You are right. Russians were not obsessed with EG. But we always liked tea with fresh lemon and cubed sugar. I like Anastasia a lot. Nowadays I have it when we have some company. Usually with Russian pastries

sherapop

Thanks boychik, I appreciate this insider perspective. Now another question for you: Dostoyevsky or Tolstoy? ;-)

boychik

If you would ask me like 20 yrs ago Tolstoy. Now I think I’m leaning more towards Dostoevsky. We were forced to study them in middle school mostly. I think it was wrong and gave wrong impression. I wasn’t mature enough to appreciate.

sherapop

Interesting, boychik! I’ve always been a Dostoevsky gal myself. I enjoyed reading Anna Karenina, but I especially love Dostoevsky’s psychological insights and existential perspective. Needless to say, we in the United States were not forced to study these authors. I found them myself.
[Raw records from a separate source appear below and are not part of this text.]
theorem joinParts_cure : JoinParts CureLaw where
  adopt s h := by
    obtain ⟨st, e⟩ := adoptStack_eq (adoptedHeight s) (adoptedMaturity s) (setHeights (adoptedHeight s) s)
    rw [e]
    exact h
  leave m s h _ _ := h.aside (aside_enterMode m s) (enterMode_isPresent m s _)

theorem cure_enterMode (m : Mode) (h : CureLaw s) : CureLaw (enterMode m s) :=
  h.aside (aside_enterMode m s) (enterMode_isPresent m s _)

theorem plain_ne_temperature {c : Cond} (h : c.isPlain = true) : (c != .temperature) = true := by
  cases c <;> first | rfl | cases h

theorem keeps_cure : Keeps fun s => Based s ∧ CureLaw s :=
  have F : FeedParts CureLaw := {}
  have H : ChannelParts CureLaw := {}
  have M := moves_cure
  have G := keeps_table
  have J := joinParts_cure
  have plain : ∀ c : Cond, c.isPlain = true → (c != .temperature) = true := fun _ => plain_ne_temperature
  { steer := G.steer.and (M.steering plain)
    jacks := G.jacks.and (H.movedParts.jacks M (hC := plain))
    concrete :=
      { feedHold := fun b s h hm => ⟨G.concrete.feedHold b s h.1 hm, F.rejudge _ (s := { s with ctl.feedHold := b }) h.2⟩
        cureRead := fun raw s h hr => ⟨G.concrete.cureRead raw s h.1 hr, cure_read h.1.1.2.2.1 hr h.2⟩
        cureMissed := fun s h => ⟨G.concrete.cureMissed s h.1, cure_missed h.1.1.2.2.1 h.2⟩
        probeGood := fun d s h hm hd => ⟨G.concrete.probeGood d s h.1 hm hd, F.probeGood M d h.2⟩
        probeBad := fun s h => ⟨G.concrete.probeBad s h.1, F.probeBad M h.2⟩
        settle := fun s h ht => ⟨G.concrete.settle s h.1 ht,
          F.admitIfSettled (s := { s with feed.settleTimer := none, feed.settled := true }) h.2⟩
        feedEnd := fun s h ht => ⟨G.concrete.feedEnd s h.1 ht, M.raise .feedTimeout rfl (s := closeGate .idle s) h.2⟩ }
    line := G.line.and M.line
    peers := G.peers.and (M.peers F fun _ k _ => J.decide M k)
    setup := G.setup.and (M.setup J fun m _ h => cure_enterMode m h)
    guards := G.guards.and M.guards
    supply := G.supply.and (F.supply M H.movedParts fun m _ h _ _ => cure_enterMode m h) }

/-! ### The held depth -/

theorem depth_enterMode (m : Mode) (h : DepthLaw s) : DepthLaw (enterMode m s) := by
  have F : FeedParts DepthLaw := {}
  exact F.enter (by split <;> exact h)

theorem latchParts_depth : LatchParts DepthLaw where
  enter m _ h _ _ := depth_enterMode m h

theorem moves_depth : Moves DepthLaw fun _ => true := latchParts_depth.moves

theorem joinParts_depth : JoinParts DepthLaw where
  adopt s h := by
    obtain ⟨st, e⟩ := adoptStack_eq (adoptedHeight s) (adoptedMaturity s) (setHeights (adoptedHeight s) s)
    rw [e]
    exact h
  leave m _ h _ _ := depth_enterMode m h

/-- The held depth and the last reading, whatever the committed form height (R109, R111). -/
abbrev DepthHeld (s : State) : Prop :=
  (s.feed.probeValid = true → s.feed.depth.isSome = true) ∧ s.feed.probeTimer.isSome = true

/-- A held depth above the committed form height is discarded with its reading (R106, R169). -/
theorem depth_bringIntoForce (h : DepthHeld s) : DepthLaw (bringIntoForce s) := by
  obtain ⟨valid, timer⟩ := h
  have depth : (bringIntoForce s).feed.depth
      = if decide (s.feed.depth.getD 0 ≤ s.setup.formHeight) then s.feed.depth else none := rfl
  have reading : (bringIntoForce s).feed.probeValid
      = if decide (s.feed.depth.getD 0 ≤ s.setup.formHeight) then s.feed.probeValid else false := rfl
  by_cases hf : s.feed.depth.getD 0 ≤ s.setup.formHeight
  · rw [if_pos (decide_eq_true hf)] at depth reading
    refine ⟨fun d hd => ?_, fun k => ?_, timer⟩
    · rw [depth, Option.mem_def] at hd
      rw [hd] at hf
      exact hf
    · rw [depth]
      exact valid (reading ▸ k)
  · have deep : ¬decide (s.feed.depth.getD 0 ≤ s.setup.formHeight) = true := by simpa using hf
    rw [if_neg deep] at depth reading
    refine ⟨?_, fun k => absurd (reading.symm.trans k) nofun, timer⟩
    rw [depth]
    exact nofun
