-- ==== Sys2Proof/Machine/State.lean ====
section
/-! DEFINITION. The state of the engine (spec/10_state.md R10 to R21), the reasons a step can stop, and the state
after reset (R34; spec/70_reset_and_hazards.md R200). -/

namespace Sys2Proof.Machine

/-- PHASE (R18). The value 6 is never taken and is left out of the type (93_implementation_defined U4; log 9). -/
inductive Phase where
  | idle
  | encIn
  | encDiv
  | encOut
  | decIn
  | decOut
  | fault
deriving DecidableEq, Repr

/-- The six fault causes (60_exceptions R170). -/
inductive Cause where
  | einvch
  | ecap
  | estk
  | epad
  | eproto
  | eill
deriving DecidableEq, Repr

/-- One thing the host does that the engine answers to: it presents a command word, or it asserts reset between two
commands (70_reset_and_hazards R203, R216). -/
inductive HostEvent where
  | command (w : CmdWord)
  | reset
deriving DecidableEq, Repr

/-- The engine and its two channels. The fields `acc` to `errch` are the components of R10, with SP the length of
`dstk` (stored once, log 2); `cfg` is the parameter of 00_scope R6, which nothing writes (log 1); `host` and `rsp`
are the model's own (logs 3 and 4). -/
structure State where
  /-- A, and through it S (00_scope R6). -/
  cfg : Config
  /-- ACC, the natural number (R11). Its bound ACC < 256^A is an invariant (R33 item 1, log 10). -/
  acc : Nat
  /-- REM (R12). -/
  rem : Digit
  /-- PAD (R14). -/
  pad : BitVec 16
  /-- LEAD (R13). -/
  lead : Bool
  /-- DSTK[0] to DSTK[SP-1], in that order (R15, R16). -/
  dstk : List Digit
  /-- OIDX (R17). -/
  oidx : BitVec 16
  /-- PHASE (R18). -/
  phase : Phase
  /-- ERR (R19); `none` is the code 0, no fault recorded. -/
  err : Option Cause
  /-- ERRCH (R20). -/
  errch : Byte
  /-- What the host will present, in order (30_encoding R75). -/
  host : List HostEvent
  /-- The responses given so far, oldest first (30_encoding R64, R75). -/
  rsp : List RspWord
deriving DecidableEq, Repr

/-- Reasons to stop with a fault: there is none. A fault of this hardware is a state the engine goes on from
(60_exceptions R178, R179), and every word has a defined outcome in every phase (30_encoding R70,
70_reset_and_hazards R216), so no step ends here. Log 13. -/
inductive Fault
deriving DecidableEq, Repr

/-- Reasons to refuse. -/
inductive Refusal where
  /-- Raised only by an arm of `exec` whose command has no meaning yet (safe); no arm does. -/
  | notModelled (mnemonic : String)
deriving DecidableEq, Repr

/-- The engine with parameter `c` right after reset (R34), nothing presented and nothing answered. -/
def State.resetOf (c : Config) : State where
  cfg := c
  acc := 0
  rem := 0
  pad := 0
  lead := true
  dstk := []
  oidx := 0
  phase := .idle
  err := none
  errch := 0
  host := []
  rsp := []

/-- The machine right after reset. The spec leaves A open; this state names A = 8 (DESIGN CHOICE, log 1). Claims
about reset are stated for `State.resetOf c` with any legal `c`. -/
def State.reset : State := State.resetOf Config.testVectors

end Sys2Proof.Machine
end

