-- ==== Sys2Proof/Machine/Step.lean ====
section
/-! DEFINITION. One step of the machine: the engine takes the next thing the host presents
(spec/30_encoding.md R70, R75; spec/70_reset_and_hazards.md R203). -/

namespace Sys2Proof.Machine

/-- A command word is decoded and performed, an illegal word faults or is refused (R70), a reset puts the engine in
the reset state, and with nothing presented the engine keeps its state. -/
def step (s : State) : Host.Outcome State Fault Refusal :=
  match nextEvent s with
  | none => .next (waitForHost s)
  | some (.reset, t) => .next (takeReset t)
  | some (.command w, t) =>
    match decode w with
    | .ok i => exec i t
    | .error _ => .next (takeIllegal w t)

/-- The host presents the command word whose bits are `w`, before anything else it will present (log 3). -/
def State.withFetchWord (s : State) (nbits w : Nat) : State := present (tableWord nbits w) s

end Sys2Proof.Machine
end

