-- ==== Sys2Proof/Machine/Realisation.lean ====
section
/-! DEFINITION. The byte-serial realisations the spec gives of its arithmetic (spec/42_encode.md R115, R116;
spec/43_decode.md R134): one conforming way to build it, over the A bytes of ACC, least significant first. The
commands themselves use the naturals; the claims say the two agree. -/

namespace Sys2Proof.Machine

/-- The A bytes of an accumulator that holds `n`, byte 0 first (20_memory R43). -/
def accBytesOf (a n : Nat) : List Byte := (List.range a).map (accByte n)

/-- ACC*256 + b as a shift by one place: the new bytes and the byte shifted out at the top (R115). -/
def shiftInByte (acc : List Byte) (b : Byte) : List Byte × Byte :=
  ((b :: acc).dropLast, (b :: acc).getLast (List.cons_ne_nil b acc))

/-- Long division of the byte array by 58, most significant byte first: the quotient's bytes and the remainder
(R116). The higher bytes are the list's tail. -/
def divideBy58 : List Byte → List Byte × Nat
  | [] => ([], 0)
  | b :: higher =>
    let (q, r) := divideBy58 higher
    let t := r * 256 + b.toNat
    (BitVec.ofNat 8 (t / 58) :: q, t % 58)

/-- The byte array times 58 plus a carry, least significant byte first: the new bytes and the carry out at the top
(R134). -/
def mul58Add : Nat → List Byte → List Byte × Nat
  | carry, [] => ([], carry)
  | carry, b :: higher =>
    let t := b.toNat * 58 + carry
    let (bs, out) := mul58Add (t / 256) higher
    (BitVec.ofNat 8 (t % 256) :: bs, out)

end Sys2Proof.Machine
end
I wonder whether anyone will be reading such long novels a century from now, when every human being will have developed ADD from attending to their gadgets…

boychik

Well if you like some unusual reading I can recommend you Michael Bulgakov “Master & Margarita” . If you decide to read it some history lessons needed 1917 revolution and aftermath. Till probably 1939.

sherapop

Thanks for the recommendation, boychik!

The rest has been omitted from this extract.